后来他们在一起了。陆时寒从打印店老板变成了情趣用品品牌的创始人,打着“释放天性、追求快乐”的口号,包装设计做得高级又体面,成了各大电商平台上的爆款。可鲜有人知道,所有的设计稿都出自沈意安之手。
他提供资本和商业嗅觉,她提供审美和创造力。他站在聚光灯下接受采访,她在出租屋里熬夜赶稿。
现在他站在她面前,说出来的话像淬了毒的刀子,一刀一刀剜在她心上。
“你画我,画得还挺帅的。”陆时寒走近两步,伸手捏住她的下巴,强迫她抬头看他,“要不然你继续画,我给你分成?五五开,比现在的稿费高多了。”
沈意安甩开他的手,拿起茶几上的漫画,翻到最后一页。
那一页没有画,只有一段文字:
“谨以此漫画,纪念一段可笑的感情。女主角和男主角在漫画里是爱人,在现实中是骗子与被骗者。这本书出版后的第七天,女主角会在全行业面前揭穿男主角的真面目。”
陆时寒看到那段文字,脸上的表情终于彻底崩了。他猛地伸手抢过漫画,用力摔在地上,声音从喉咙深处挤出来:“你他妈疯了?”
“我没疯。”沈意安看着地上那本被摔得散架的漫画,表情很平静,“我只是觉得,你对我的那些承诺——‘等公司上市了就娶你’‘等品牌做大了就公开你的身份’——听起来越来越像笑话。”
她弯下腰,捡起散落的书页,慢慢地撕成两半。
“陆时寒,我们到此为止。”
回到出租屋已经是凌晨。
沈意安打开门,房间里黑漆漆的,只有阳台上透进来的一点月光,照亮了书桌上堆积如山的画稿。她开了灯,在书桌前坐下,看着那些画了一整夜还没有完成的分镜图,忽然觉得眼眶发酸。
两年前,她还是美院最受瞩目的应届生,毕业作品拿了全国金奖。老师说她有天赋,同学说她是天才,她的漫画账号“安之若素”在全网积累了近百万粉丝,每一期更新都有几万条评论。
可她偏偏爱上了陆时寒。
爱到什么程度呢?老师推荐她去法国交换,她拒绝了,因为不想和他分开;家里给她在老家安排了一份稳定的教师工作,她拒绝了,因为要留在北京陪他创业;母亲打电话让她过年回家,她说忙,其实是为了赶画稿、帮他的品牌做视觉包装。
她以为自己在写一个大团圆的故事。

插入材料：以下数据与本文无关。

theorem keep_mxOpenEff {t : Tid} {errs : List MemErr} (hk : Keep s0 s) :
    Keep s0 (mxOpenEff t errs s) := by
  unfold mxOpenEff
  try dsimp only
  repeat' with_reducible first
    | assumption
    | apply keep_noteNum
    | apply keep_bufReads
    | apply keep_accClear
    | apply keep_checked
    | apply keep_modTile
    | apply keep_mxDone
    | apply keep_startCmd
    | apply keep_setGrp
    | apply kwf_kset
    | refine foldl_kwf ?_ fun _ _ h => kwf_kset h
    | exact fun _ h => ⟨h.1, h.2, h.3, h.4, h.5, h.6, h.7, h.8, h.9, h.10, h.11, h.12⟩
    | (apply keep_ite <;> intro _)
    | intro _
    | dsimp only
    | exact keep_of ‹Keep _ _› rfl rfl rfl rfl rfl rfl rfl rfl rfl
    | split
    | exact kwf_nil
    | exact memory_nil
    | (refine ⟨?_, ?_, ?_, ?_, ?_, ?_, ?_, ?_, ?_, ?_, ?_, ?_⟩ <;> try dsimp only)
    | apply TileMem.sdata
    | apply TileMem.buf
    | apply TileMem.side
    | apply TileMem.vreg0
    | apply TileMem.vreg1
    | apply TileMem.sregs
    | apply TileMem.store
    | apply TileMem.queues
    | apply TileMem.groups
    | apply TileMem.acc
    | apply TileMem.regions
    | apply TileMem.crossings

theorem keep_runStream {t : Tid} {d : Desc} (hk : Keep s0 s) :
    Keep s0 (runStream s t d) := by
  unfold runStream
  try dsimp only
  repeat' with_reducible first
    | assumption
    | apply keep_setGrp
    | apply keep_modTile
    | apply keep_noteNum
    | apply kwf_kset
    | apply kwf_filter
    | refine foldl_kwf ?_ fun _ _ h => kwf_kset h
    | exact fun _ h => ⟨h.1, h.2, h.3, h.4, h.5, h.6, h.7, h.8, h.9, h.10, h.11, h.12⟩
    | (apply keep_ite <;> intro _)
    | intro _
    | dsimp only
    | exact keep_of ‹Keep _ _› rfl rfl rfl rfl rfl rfl rfl rfl rfl
    | split
    | exact kwf_nil
    | exact memory_nil
    | (refine ⟨?_, ?_, ?_, ?_, ?_, ?_, ?_, ?_, ?_, ?_, ?_, ?_⟩ <;> try dsimp only)
    | apply TileMem.sdata
    | apply TileMem.buf
    | apply TileMem.side
    | apply TileMem.vreg0
    | apply TileMem.vreg1
    | apply TileMem.sregs
    | apply TileMem.store
    | apply TileMem.queues
    | apply TileMem.groups
    | apply TileMem.acc
    | apply TileMem.regions
    | apply TileMem.crossings

theorem keep_dropHeld {t : Tid} (hk : Keep s0 s) :
    Keep s0 (dropHeld s t) := by
  unfold dropHeld
  try dsimp only
  repeat' with_reducible first
    | assumption
    | apply keep_modTile
    | apply kwf_filter
    | exact fun _ h => ⟨h.1, h.2, h.3, h.4, h.5, h.6, h.7, h.8, h.9, h.10, h.11, h.12⟩
    | (apply keep_ite <;> intro _)
    | intro _
    | dsimp only
    | exact keep_of ‹Keep _ _› rfl rfl rfl rfl rfl rfl rfl rfl rfl
    | split
    | (refine ⟨?_, ?_, ?_, ?_, ?_, ?_, ?_, ?_, ?_, ?_, ?_, ?_⟩ <;> try dsimp only)
    | apply TileMem.sdata
    | apply TileMem.buf
    | apply TileMem.side
    | apply TileMem.vreg0
    | apply TileMem.vreg1
    | apply TileMem.sregs
    | apply TileMem.store
    | apply TileMem.queues
    | apply TileMem.groups
    | apply TileMem.acc
    | apply TileMem.regions
    | apply TileMem.crossings

theorem keep_pauseStream {t : Tid} {c : QCmd} {o : StreamOps} {waits : List (Nat × Nat)} (hk : Keep s0 s) :
    Keep s0 (pauseStream s t c o waits) := by
  unfold pauseStream
  try dsimp only
  repeat' with_reducible first
    | assumption
    | apply keep_modTile
    | exact fun _ h => ⟨h.1, h.2, h.3, h.4, h.5, h.6, h.7, h.8, h.9, h.10, h.11, h.12⟩
    | (apply keep_ite <;> intro _)
    | intro _
    | dsimp only
    | exact keep_of ‹Keep _ _› rfl rfl rfl rfl rfl rfl rfl rfl rfl
    | split
    | exact kwf_nil
    | exact memory_nil
    | (refine ⟨?_, ?_, ?_, ?_, ?_, ?_, ?_, ?_, ?_, ?_, ?_, ?_⟩ <;> try dsimp only)
    | apply TileMem.sdata
    | apply TileMem.buf
    | apply TileMem.side
    | apply TileMem.vreg0
    | apply TileMem.vreg1
    | apply TileMem.sregs
    | apply TileMem.store
    | apply TileMem.queues
    | apply TileMem.groups
    | apply TileMem.acc
    | apply TileMem.regions
    | apply TileMem.crossings

theorem keep_streamOn {t : Tid} {c : QCmd} {errs : List MemErr} (hk : Keep s0 s) :
    Keep s0 (streamOn s t c errs) := by
  unfold streamOn
  try dsimp only
  repeat' with_reducible first
    | assumption
    | apply keep_runStream
    | apply keep_holdPlace
    | apply keep_pauseFor
    | apply keep_cmdTransFault
    | apply keep_bufReads
    | apply keep_bumpFree
    | apply keep_modTile
    | apply keep_pauseStream
    | apply keep_mxDone
    | apply keep_transAll
    | refine keep_snd (by assumption) ?_
    | exact fun _ h => ⟨h.1, h.2, h.3, h.4, h.5, h.6, h.7, h.8, h.9, h.10, h.11, h.12⟩
    | (apply keep_ite <;> intro _)
    | intro _
    | dsimp only
    | exact keep_of ‹Keep _ _› rfl rfl rfl rfl rfl rfl rfl rfl rfl
    | split
    | exact kwf_nil
    | exact memory_nil
    | (refine ⟨?_, ?_, ?_, ?_, ?_, ?_, ?_, ?_, ?_, ?_, ?_, ?_⟩ <;> try dsimp only)
    | apply TileMem.sdata
    | apply TileMem.buf
    | apply TileMem.side
    | apply TileMem.vreg0
    | apply TileMem.vreg1
    | apply TileMem.sregs
    | apply TileMem.store
    | apply TileMem.queues
    | apply TileMem.groups
    | apply TileMem.acc
    | apply TileMem.regions
    | apply TileMem.crossings

theorem keep_mxStreamEff {t : Tid} {errs : List MemErr} (hk : Keep s0 s) :
    Keep s0 (mxStreamEff t errs s) := by
  unfold mxStreamEff
  try dsimp only
  repeat' with_reducible first
    | assumption
    | apply keep_checked
    | apply keep_streamOn
    | apply keep_mxDone
    | apply keep_startCmd
    | apply keep_dropHeld
    | (apply keep_ite <;> intro _)
    | intro _
    | dsimp only
    | exact keep_of ‹Keep _ _› rfl rfl rfl rfl rfl rfl rfl rfl rfl
    | split

theorem keep_setVregFile {ts : TileState} {core : Nat} {m : List Host.Cell} (hk : TileMem ts)
    (hm : Memory.wf m = true) : TileMem (setVregFile ts core m) := by
  unfold setVregFile
  split
  · exact ⟨hk.1, hk.2, hk.3, hm, hk.5, hk.6, hk.7, hk.8, hk.9, hk.10, hk.11, hk.12⟩
  · exact ⟨hk.1, hk.2, hk.3, hk.4, hm, hk.6, hk.7, hk.8, hk.9, hk.10, hk.11, hk.12⟩

theorem vregFile_wf {ts : TileState} {core : Nat} (hk : TileMem ts) : Memory.wf (vregFile ts core) = true := by
  unfold vregFile
  split
  · exact hk.vreg0
  · exact hk.vreg1

theorem keep_sampleDrain {t : Tid} {o : DrainOps} {g : Grp} {rows : List (Nat × Nat × DrainRow)} (hk : Keep s0 s) :
    Keep s0 (sampleDrain s t o g rows) := by
  unfold sampleDrain
  try dsimp only
  repeat' with_reducible first
    | assumption
    | apply keep_tset
    | apply keep_modTile
    | exact fun _ h => ⟨h.1, h.2, h.3, h.4, h.5, h.6, h.7, h.8, h.9, h.10, h.11, h.12⟩
    | (apply keep_ite <;> intro _)
    | intro _
    | dsimp only
    | exact keep_of ‹Keep _ _› rfl rfl rfl rfl rfl rfl rfl rfl rfl
    | split
    | exact kwf_nil
    | exact memory_nil
    | (refine ⟨?_, ?_, ?_, ?_, ?_, ?_, ?_, ?_, ?_, ?_, ?_, ?_⟩ <;> try dsimp only)
    | apply TileMem.sdata
    | apply TileMem.buf
    | apply TileMem.side
    | apply TileMem.vreg0
    | apply TileMem.vreg1
    | apply TileMem.sregs
    | apply TileMem.store
    | apply TileMem.queues
    | apply TileMem.groups
    | apply TileMem.acc
    | apply TileMem.regions
    | apply TileMem.crossings

theorem keep_closeGroup {ts : TileState} {g : Nat} (hk : TileMem ts) :
    TileMem (closeGroup ts g) := by
  unfold closeGroup
  try dsimp only
  repeat' with_reducible first
    | assumption
    | apply keep_setGrp
    | apply keep_accClear
    | exact fun _ h => ⟨h.1, h.2, h.3, h.4, h.5, h.6, h.7, h.8, h.9, h.10, h.11, h.12⟩
    | (apply keep_ite <;> intro _)
    | intro _
    | dsimp only
    | split
    | (refine ⟨?_, ?_, ?_, ?_, ?_, ?_, ?_, ?_, ?_, ?_, ?_, ?_⟩ <;> try dsimp only)
    | apply TileMem.sdata
    | apply TileMem.buf
    | apply TileMem.side
    | apply TileMem.vreg0
    | apply TileMem.vreg1
    | apply TileMem.sregs
    | apply TileMem.store
    | apply TileMem.queues
    | apply TileMem.groups
    | apply TileMem.acc
    | apply TileMem.regions
    | apply TileMem.crossings

theorem keep_drainWrite {ts : TileState} {o : DrainOps} {bytes : List Byte} {recs : List Byte} {draws : List (Nat × BitVec 24)} (hk : TileMem ts) :
    TileMem (drainWrite ts o bytes recs draws) := by
  unfold drainWrite
  try dsimp only
  repeat' with_reducible first
    | assumption
    | apply keep_setVregFile
    | apply keep_bufWrite
    | apply vregFile_wf
    | apply mstore_wf
    | apply kwf_kset
    | refine foldl_kwf ?_ fun _ _ h => kwf_kset h
    | exact fun _ h => ⟨h.1, h.2, h.3, h.4, h.5, h.6, h.7, h.8, h.9, h.10, h.11, h.12⟩
    | (apply keep_ite <;> intro _)
    | intro _
    | dsimp only
    | split
    | (refine ⟨?_, ?_, ?_, ?_, ?_, ?_, ?_, ?_, ?_, ?_, ?_, ?_⟩ <;> try dsimp only)
    | apply TileMem.sdata
    | apply TileMem.buf
    | apply TileMem.side
    | apply TileMem.vreg0
    | apply TileMem.vreg1
    | apply TileMem.sregs
    | apply TileMem.store
    | apply TileMem.queues
    | apply TileMem.groups
    | apply TileMem.acc
    | apply TileMem.regions
    | apply TileMem.crossings

theorem keep_mxDrainEff {t : Tid} (hk : Keep s0 s) :
    Keep s0 (mxDrainEff t s) := by
  unfold mxDrainEff
  try dsimp only
  repeat' with_reducible first
    | assumption
    | apply keep_noteNum
    | apply keep_checked
    | apply keep_modTile
    | apply keep_mxDone
    | apply keep_startCmd
    | apply keep_sampleDrain
    | apply keep_closeGroup
    | apply keep_drainWrite
    | exact fun _ h => ⟨h.1, h.2, h.3, h.4, h.5, h.6, h.7, h.8, h.9, h.10, h.11, h.12⟩
    | (apply keep_ite <;> intro _)
    | intro _
    | dsimp only
    | exact keep_of ‹Keep _ _› rfl rfl rfl rfl rfl rfl rfl rfl rfl
    | split
    | exact kwf_nil
    | exact memory_nil
    | (refine ⟨?_, ?_, ?_, ?_, ?_, ?_, ?_, ?_, ?_, ?_, ?_, ?_⟩ <;> try dsimp only)
    | apply TileMem.sdata
    | apply TileMem.buf
    | apply TileMem.side
    | apply TileMem.vreg0
    | apply TileMem.vreg1
    | apply TileMem.sregs
    | apply TileMem.store
    | apply TileMem.queues
    | apply TileMem.groups
    | apply TileMem.acc
    | apply TileMem.regions
    | apply TileMem.crossings

/-! ## Machine/Vector.lean -/

theorem keep_vstore {ts : TileState} {core : Nat} {r : VRef} {off : Nat} {bs : List Byte} (hk : TileMem ts) :
    TileMem (vstore ts core r off bs) := by
  unfold vstore
  try dsimp only
  repeat' with_reducible first
    | assumption
    | apply keep_setVregFile
    | apply keep_bufWrite
    | apply vregFile_wf
    | apply mstore_wf
    | exact fun _ h => ⟨h.1, h.2, h.3, h.4, h.5, h.6, h.7, h.8, h.9, h.10, h.11, h.12⟩
    | (apply keep_ite <;> intro _)
    | intro _
    | dsimp only
    | split
    | (refine ⟨?_, ?_, ?_, ?_, ?_, ?_, ?_, ?_, ?_, ?_, ?_, ?_⟩ <;> try dsimp only)
    | apply TileMem.sdata
    | apply TileMem.buf
    | apply TileMem.side
    | apply TileMem.vreg0
    | apply TileMem.vreg1
    | apply TileMem.sregs
    | apply TileMem.store
    | apply TileMem.queues
    | apply TileMem.groups
    | apply TileMem.acc
    | apply TileMem.regions
    | apply TileMem.crossings

theorem keep_vfinish {t : Tid} {core : Nat} {d : VRef} {off : Nat} {ev : NumEv} {rs : List VRes} (hk : Keep s0 s) :
    Keep s0 (vfinish s t core d off ev rs) := by
  unfold vfinish
  try dsimp only
  repeat' with_reducible first
    | assumption
    | apply keep_noteNum
    | apply keep_vstore
    | apply keep_modTile
    | exact fun _ h => ⟨h.1, h.2, h.3, h.4, h.5, h.6, h.7, h.8, h.9, h.10, h.11, h.12⟩
    | (apply keep_ite <;> intro _)
    | intro _
    | dsimp only
    | exact keep_of ‹Keep _ _› rfl rfl rfl rfl rfl rfl rfl rfl rfl
    | split
    | (refine ⟨?_, ?_, ?_, ?_, ?_, ?_, ?_, ?_, ?_, ?_, ?_, ?_⟩ <;> try dsimp only)
    | apply TileMem.sdata
    | apply TileMem.buf
    | apply TileMem.side
    | apply TileMem.vreg0
    | apply TileMem.vreg1
    | apply TileMem.sregs
    | apply TileMem.store
    | apply TileMem.queues
    | apply TileMem.groups
    | apply TileMem.acc
    | apply TileMem.regions
    | apply TileMem.crossings
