-- ==== Sys2Proof/Laws/Operands.lean ====
section
/-! SUPPORT. Laws of the operands of the sequencer: registers and predicates after a write (R118), what going on
and jumping leave, queues after a change, and little-endian bytes. -/
namespace Sys2Proof.Machine

variable {ts : TileState} {r q : BitVec 5} {v : DWord} {b : Bool}

/-! ## Scalar registers -/

/-- s0 reads 0 whatever was written to it. -/
@[simp] theorem sregGet_zero : sregGet ts 0 = 0 := rfl

theorem sregGet_sregSet_self (h : kwf zeroD ts.sregs = true) : sregGet (sregSet ts r v) r = if r = 0 then 0 else v := by
  unfold sregGet sregSet
  by_cases hr : r = 0
  · simp [hr]
  · simp only [hr, if_false]
    exact kget_kset_self h

theorem sregGet_sregSet_ne (h : q ≠ r) : sregGet (sregSet ts r v) q = sregGet ts q := by
  unfold sregGet sregSet
  by_cases hr : r = 0
  · simp [hr]
  · by_cases hq : q = 0
    · simp [hq]
    · simp only [hr, hq, if_false]
      exact kget_kset_ne fun e => h (BitVec.eq_of_toNat_eq e)

/-- A register write leaves the rest of the tile. -/
theorem sregSet_same : ∃ l, sregSet ts r v = { ts with sregs := l } := by
  unfold sregSet
  split
  · exact ⟨ts.sregs, rfl⟩
  · exact ⟨_, rfl⟩

@[simp] theorem sregSet_pc : (sregSet ts r v).pc = ts.pc := by obtain ⟨l, h⟩ := @sregSet_same ts r v; rw [h]
@[simp] theorem sregSet_waves : (sregSet ts r v).waves = ts.waves := by obtain ⟨l, h⟩ := @sregSet_same ts r v; rw [h]
@[simp] theorem sregSet_sdata : (sregSet ts r v).sdata = ts.sdata := by obtain ⟨l, h⟩ := @sregSet_same ts r v; rw [h]
@[simp] theorem sregSet_preds : (sregSet ts r v).preds = ts.preds := by obtain ⟨l, h⟩ := @sregSet_same ts r v; rw [h]

/-! ## Predicates -/

/-- p0 reads 1 whatever was written to it. -/
@[simp] theorem predGet_zero : predGet ts 0 = true := rfl

theorem bit_mask {p i : Nat} (hp : p ≤ 7) (hi : i ≤ 7) : (BitVec.ofNat 8 (2 ^ p)).getLsbD i = decide (p = i) := by
  have : ∀ a b : Fin 8, (BitVec.ofNat 8 (2 ^ a.val)).getLsbD b.val = decide (a.val = b.val) := by decide
  exact this ⟨p, by omega⟩ ⟨i, by omega⟩

theorem predGet_predSet_self {p : Nat} (h : p ≤ 7) : predGet (predSet ts p b) p = if p = 0 then true else b := by
  unfold predGet predSet
  by_cases hp : p = 0
  · simp [hp]
  · have hm := bit_mask h h
    have h8 : p < 8 := by omega
    generalize BitVec.ofNat 8 (2 ^ p) = m at hm ⊢
    cases b <;> simp_all

theorem predGet_predSet_ne {p i : Nat} (hp : p ≤ 7) (hi : i ≤ 7) (h : i ≠ p) :
    predGet (predSet ts p b) i = predGet ts i := by
  unfold predGet predSet
  by_cases h0 : p = 0
  · simp [h0]
  · have hm := bit_mask hp hi
    have hne : p ≠ i := fun e => h e.symm
    have h8 : i < 8 := by omega
    by_cases hi0 : i = 0
    · simp [hi0]
    · generalize BitVec.ofNat 8 (2 ^ p) = m at hm ⊢
      cases b <;> simp_all

@[simp] theorem predSet_pc {p : Nat} : (predSet ts p b).pc = ts.pc := by unfold predSet; split <;> rfl
@[simp] theorem predSet_sregs {p : Nat} : (predSet ts p b).sregs = ts.sregs := by unfold predSet; split <;> rfl
@[simp] theorem predSet_sdata {p : Nat} : (predSet ts p b).sdata = ts.sdata := by unfold predSet; split <;> rfl

/-! ## Going on and jumping -/

@[simp] theorem advance_pc {n : Nat} : (advance ts n).pc = ts.pc + 1 := rfl
@[simp] theorem advance_waves {n : Nat} : (advance ts n).waves = ts.waves + BitVec.ofNat 64 n := rfl
@[simp] theorem advance_sdata {n : Nat} : (advance ts n).sdata = ts.sdata := rfl
@[simp] theorem advance_store {n : Nat} : (advance ts n).store = ts.store := rfl
@[simp] theorem advance_queues {n : Nat} : (advance ts n).queues = ts.queues := rfl
@[simp] theorem advance_sregGet {n : Nat} : sregGet (advance ts n) r = sregGet ts r := rfl
@[simp] theorem advance_predGet {n p : Nat} : predGet (advance ts n) p = predGet ts p := rfl
@[simp] theorem jump_pc {n : Nat} {x : BitVec 17} : (jump ts x n).pc = x := rfl
@[simp] theorem jump_waves {n : Nat} {x : BitVec 17} : (jump ts x n).waves = ts.waves + BitVec.ofNat 64 n := rfl
@[simp] theorem jump_sregGet {n : Nat} {x : BitVec 17} : sregGet (jump ts x n) r = sregGet ts r := rfl

/-! ## One instruction -/

/-- An instruction that issues, is encoded as its row and has a true guard acts as its body says. -/
theorem geckoExec_runs {op : Nat} {s : State} {t : Tid} {w : GWord} {f : State → State} (hi : canIssue s t = true)
    (hl : geckoOps.contains op = true) (ho : w.op.toNat = op) (he : encodingOk (tileOf s t) w = true)
    (hg : guardOk (tileOf s t) w = true) : geckoExec op s t w f = f s := by
  unfold geckoExec
  rw [ho]
  rw [hl]
  simp [hi, he, hg]

/-- With a false guard it takes one wave and nothing else (R124). -/
theorem geckoExec_skips {op : Nat} {s : State} {t : Tid} {w : GWord} {f : State → State} (hi : canIssue s t = true)
    (hl : geckoOps.contains op = true) (ho : w.op.toNat = op) (he : encodingOk (tileOf s t) w = true)
    (hg : guardOk (tileOf s t) w = false) : geckoExec op s t w f = modTile s t (advance · 1) := by
  unfold geckoExec
  rw [ho]
  rw [hl]
  simp [hi, he, hg]

/-! ## Little-endian bytes (R10) -/

theorem leBytes_length {n v : Nat} : (leBytes n v).length = n := by
  induction n generalizing v with
  | zero => rfl
  | succ k ih => simp [leBytes, ih]

theorem leNat_leBytes {n v : Nat} : leNat (leBytes n v) = v % 256 ^ n := by
  induction n generalizing v with
  | zero => simp [leBytes, leNat, Nat.mod_one]
  | succ k ih =>
    have h : (BitVec.ofNat 8 (v % 256)).toNat = v % 256 := by simp
    rw [leBytes, leNat, ih, h, Nat.pow_succ, Nat.mul_comm (256 ^ k) 256, Nat.mod_mul]

end Sys2Proof.Machine
end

女主角倾尽所有,扶持男主角走向成功,最后男主角功成名就,回头娶她——多完美的结局。
可生活不是漫画。
漫画里,她可以控制每一个角色的命运。但在现实中,她连自己的命运都掌控不了。
就在今天白天,她无意中打开陆时寒的电脑帮他导设计文件时,发现了一个隐藏的文件夹。里面全是她和另一个女人“苏晚晚”的聊天记录截图——那个女人,是她漫画账号的忠实读者,每周都会在评论区留言,还加过她的私人微信,说要请她喝茶聊聊创作灵感。
原来苏晚晚是陆时寒安排的人,从一开始就在监视她的一举一动。他们甚至在讨论“怎么让沈意安主动把设计稿转让”——
“她性格太软了,直接提肯定不同意。不如你假装投资人,找她聊聊?我配合你。”
“别急,等她彻底依赖我再说。她现在离不开我。”
“那你什么时候和她摊牌?”
“等她把我捧到那个位置上,她就没用了。”
沈意安看到那些聊天记录的时候,整个人都在发抖。她想起上个月陆时寒说“最近压力大”,她连夜帮他画了三个系列的包装设计;想起三个月前他说“公司的运营需要一笔周转资金”,她把父母给她存的二十万买房钱都转给了他;想起半年前他带她出席一个晚宴,介绍她时说“这是我请的设计师”,周围的人看她的眼神就像看一件装饰品。
她哭着把那本漫画的最后一页画完。画的是陆时寒的结局——他站在法庭上,手上戴着手铐,眼神空洞而绝望。
画完那一页之后,她擦干了眼泪,给自己煮了一碗面,加了一个荷包蛋。
吃完面,她打开手机,找到那个被封存的电话簿,拨通了一个两年没有联系过的号码。
“喂,是周律师吗?我是沈意安,我想咨询一下关于知识产权侵权的事情。”
电话那头停顿了两秒,一个沉稳的女声传过来:“沈意安?那个画‘安之若素’的沈意安?”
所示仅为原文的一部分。